The pivot to confronting COVID-19 was an easy choice to make. Bringing in a variety of data, from weather conditions to the latest patient intake numbers, the first version can now be found at www.windfall.ai. It can already predict new COVID-19 cases, as well as hospital admission and death rates, for the coming four days in very localised areas.
While the data streams have slowed in the Netherlands with the drop of coronavirus cases, Van der Ster is looking ahead to a potential second wave. By applying more public data, such as traffic and socio-economic conditions, he hopes to extend the range and precision of the model’s predictive powers.
“We are also talking to the Maltese and UK governments who are looking at using a similar approach,” says Van der Ster. “Actually, anyone can have access to our data and models.

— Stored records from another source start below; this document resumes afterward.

-- ==== Sys2Proof/Safety.lean ====
section
/-! DEFINITION. What counts as a safe step, and the conditions under which statements say that a command completes. -/

namespace Sys2Proof.Machine

/-- A step is safe when it ends in a next state: it reaches none of the undefined cases of R509. -/
def Safe (s : State) : Prop := ∃ t, step s = .next t

/-- The command ends in a next state, of which `P` holds. -/
def Completes (c : Instr) (s : State) (P : State → Prop) : Prop := ∃ t, exec c s = .next t ∧ P t

/-- The invariant of the block: the stored bytes of memory are in canonical form, and the hub queue holds at most its 1,024 events
(R496). -/
def State.sound (s : State) : Prop := s.mem.wf = true ∧ s.mgmt.log.queue.length ≤ 1024

/-! ### Harts -/

/-- The hart executes: the clocks run, it is neither held, parked, stopped nor in Debug mode, its core is in CS0, and its die's PLL has
lock (R42, R202, R452, R459). -/
def State.executes (s : State) (h : HartId) : Bool :=
  s.clocked && (s.hart (hartIx h)).run = .running && (s.core (coreIx h)).idle = .cs0 && !s.dieStill h.die.val

/-- The hart may write a CSR: as when it executes, or in Debug mode. -/
def State.writes (s : State) (h : HartId) : Bool :=
  s.clocked && ((s.hart (hartIx h)).run = .running || (s.hart (hartIx h)).run = .debug) && (s.core (coreIx h)).idle = .cs0 &&
    !s.dieStill h.die.val

/-- The hart executes under an effective hue that is neither FREE nor RESETTING (R51). `st` is what the access keeps of the hart. -/
def State.accesses (s : State) (h : HartId) (st : HartState → Stamp) : Bool :=
  s.executes h && !s.hueDead (st (s.hart (hartIx h)).ahead).hue

/-- No older operation of the hart that a fence waits for. -/
def State.drained (s : State) (h : HartId) : Bool := (s.hart (hartIx h)).noneOlder

/-- A new instruction of the hart is tried at once: none waits for dispatch before it, there is room for it and nothing serialises
(R41, R42), and no older one can still raise an exception (R80). -/
def State.ready (s : State) (h : HartId) (op : HartOp) : Bool :=
  (s.hart (hartIx h)).front.isEmpty && s.mayDispatch h op && !(s.hart (hartIx h)).waiting.any Waiting.canTrap

/-- A new instruction, dispatched at an address, and the state in which it is first tried. -/
def State.startsAt (s : State) (h : HartId) (op : HartOp) (pc : Word) : Waiting × State :=
  let x := s.hart (hartIx h)
  (s.setHart (hartIx h) { x with front := [] }).dispatch h op (x.stampOf { op := op, pc := pc, branch := x.branches })

/-- The same at the hart's pc. -/
def State.starts (s : State) (h : HartId) (op : HartOp) : Waiting × State := s.startsAt h op (s.hart (hartIx h)).pc

/-- The hart as the dispatched instruction finds it may execute it. -/
def State.allows (s : State) (h : HartId) (op : HartOp) : Prop := ((s.starts h op).2.hart (hartIx h)).may op = .yes

/-- The instruction of a hart ends in a next state: `u`, of which `P` holds, and, where it ended the hart's LR reservation, what that
lets go then (R171). -/
def CompletesAt (c : Instr) (h : HartId) (s : State) (P : State → Prop) : Prop := ∃ u, exec c s = .next (s.settled u h) ∧ P u

/-- Nothing of a hart waits: no instruction, no HART_CTL operation, no walk whose fault nobody has met. -/
def HartState.quiet (x : HartState) : Prop :=
  x.waiting = [] ∧ x.front = [] ∧ x.ctl = none ∧ x.walk.any (·.fault.isSome) = false

/-- Nothing of the die's harts waits, and no probe is held back. -/
def State.dieQuiet (s : State) (d : Fin 12) : Prop :=
  (∀ h ∈ hartsOfDie d, (s.hart (hartIx h)).quiet) ∧ (s.die d.val).held = []

/-- Nothing of the die waits at all: neither a set recall, nor a flush, nor a fill. -/
def State.dieIdle (s : State) (d : Fin 12) : Prop :=
  s.dieQuiet d ∧ (s.die d.val).recalls = [] ∧ (s.die d.val).evicting = [] ∧ ∀ n ∈ (s.die d.val).miss, n.filled = none

/-! ### Links and records -/

/-- A frame of a TYPE that its end of the sideband takes: the sideband is not lost, the direction and the length are allowed and the code
is good (R200, R201). -/
def State.takesFrame (s : State) (d : Fin 12) (typ : Byte) (f : SbFrame) : Prop :=
  (s.port d.val).sbLost = false ∧ f.typ.getD typ = typ ∧ f.back = false ∧ f.payload.length ≤ 58 ∧
    crcSb ([typ, BitVec.ofNat 8 f.payload.length, f.seq, 0] ++ f.payload) = f.crc

/-- The end of the sideband owes the partner an ACK of a frame. -/
def State.owesAck (s : State) (d : Fin 12) (atHub : Bool) (seq : Byte) : Prop :=
  seq ∈ (if atHub then (s.port d.val).sbHub else (s.port d.val).sbDie).acks

/-- The end of the sideband has a frame of a TYPE and payload in flight or waiting. -/
def State.sendsFrame (s : State) (d : Nat) (fromHub : Bool) (typ : Byte) (payload : Bytes) : Prop :=
  let e := if fromHub then (s.port d).sbHub else (s.port d).sbDie
  (typ, payload) ∈ e.queue ∨ ∃ o, e.unacked = some o ∧ o.typ = typ ∧ o.payload = payload

/-- Between two states, one event of a class, source, reason and unit is passed to the error log (R496). -/
def State.logsOne (s t : State) (cls : ErrClass) (src : ErrSource) (why : ErrReason) (unit : Nat) : Prop :=
  ∃ e, t.mgmt.log.queue = s.mgmt.log.queue ++ [e] ∧ e.cls = cls ∧ e.source = src ∧ e.reason = why ∧ e.unit = unit

/-! ### Commands to Mordant -/

/-- Mordant runs a command of an issuer at once (R372, R373, R381 to R383): its clock runs, the issuer has nothing waiting and room
for one more, nothing holds the command back, and no check that may answer any command applies to its cell. -/
def State.serves (s : State) (iss : Issuer) (c : CmdCell) (op : Nat) (lenOk : Bool) (zero : List Nat) (inScope : Bool) : Prop :=
  s.timed = true ∧ (s.mbx (issIx iss)).accepted = [] ∧ s.canAccept iss = true ∧ s.slotsEmpty iss = true ∧
    s.mustWait iss op = false ∧ (∀ j < 17, ∀ a ∈ (s.mbx j).accepted, changes a.opcode = false) ∧
    s.cellFaults iss op c lenOk zero inScope = []

/-- Between two states, the newest response to an issuer answers its command with a status and result (R376). -/
def State.answered (t : State) (iss : Issuer) (c : CmdCell) (op st : Nat) (result : Bytes) : Prop :=
  ∃ r : RespCell, r.opcode = op ∧ r.tag = c.tag ∧ r.event = false ∧ r.status = st ∧ r.result = result ∧
    match iss with
    | .mailbox m => Table.find (t.mbx m.val).rspSlots (((t.mbx m.val).rspTail - 1).toNat % 16) = some r
    | .bmc => (t.mbx 16).sent.getLast? = some r

end Sys2Proof.Machine
end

Just ask.”
The ultimate trade-off: health vs economic growth
Much of the same crowd reconvened at 4 pm to tune to the USA for a talk by Professor Kent Smetters and senior analyst Alex Arnon from the University of Pennsylvania’s Wharton School. They presented their work on the Penn-Wharton Budget Model – a model that simulates and predicts the effect of business re-openings on health and economic variables.
Their project also involves multiple data streams. “While we come from an economic background, the models are largely the same,” says Smetters. “So that’s why you are seeing a lot of economic data scientists switching over to do more medical work in the face of the coronavirus.”
Both scientists downplayed the effects of government policies on spreading: “It really comes down to how people are actually behaving. Are they keeping social distance or not? Are they wearing masks? Are they meeting indoors or outdoors?” says Smetters.
Currently, the model predicts more than 200,000 deaths by August 2020. If social distancing measures are reduced, the death toll will be 50,000 higher – but there will be 4.3 million more jobs. Various US states are already using the model to decide on the trade-offs they want to make when coming out of lockdown.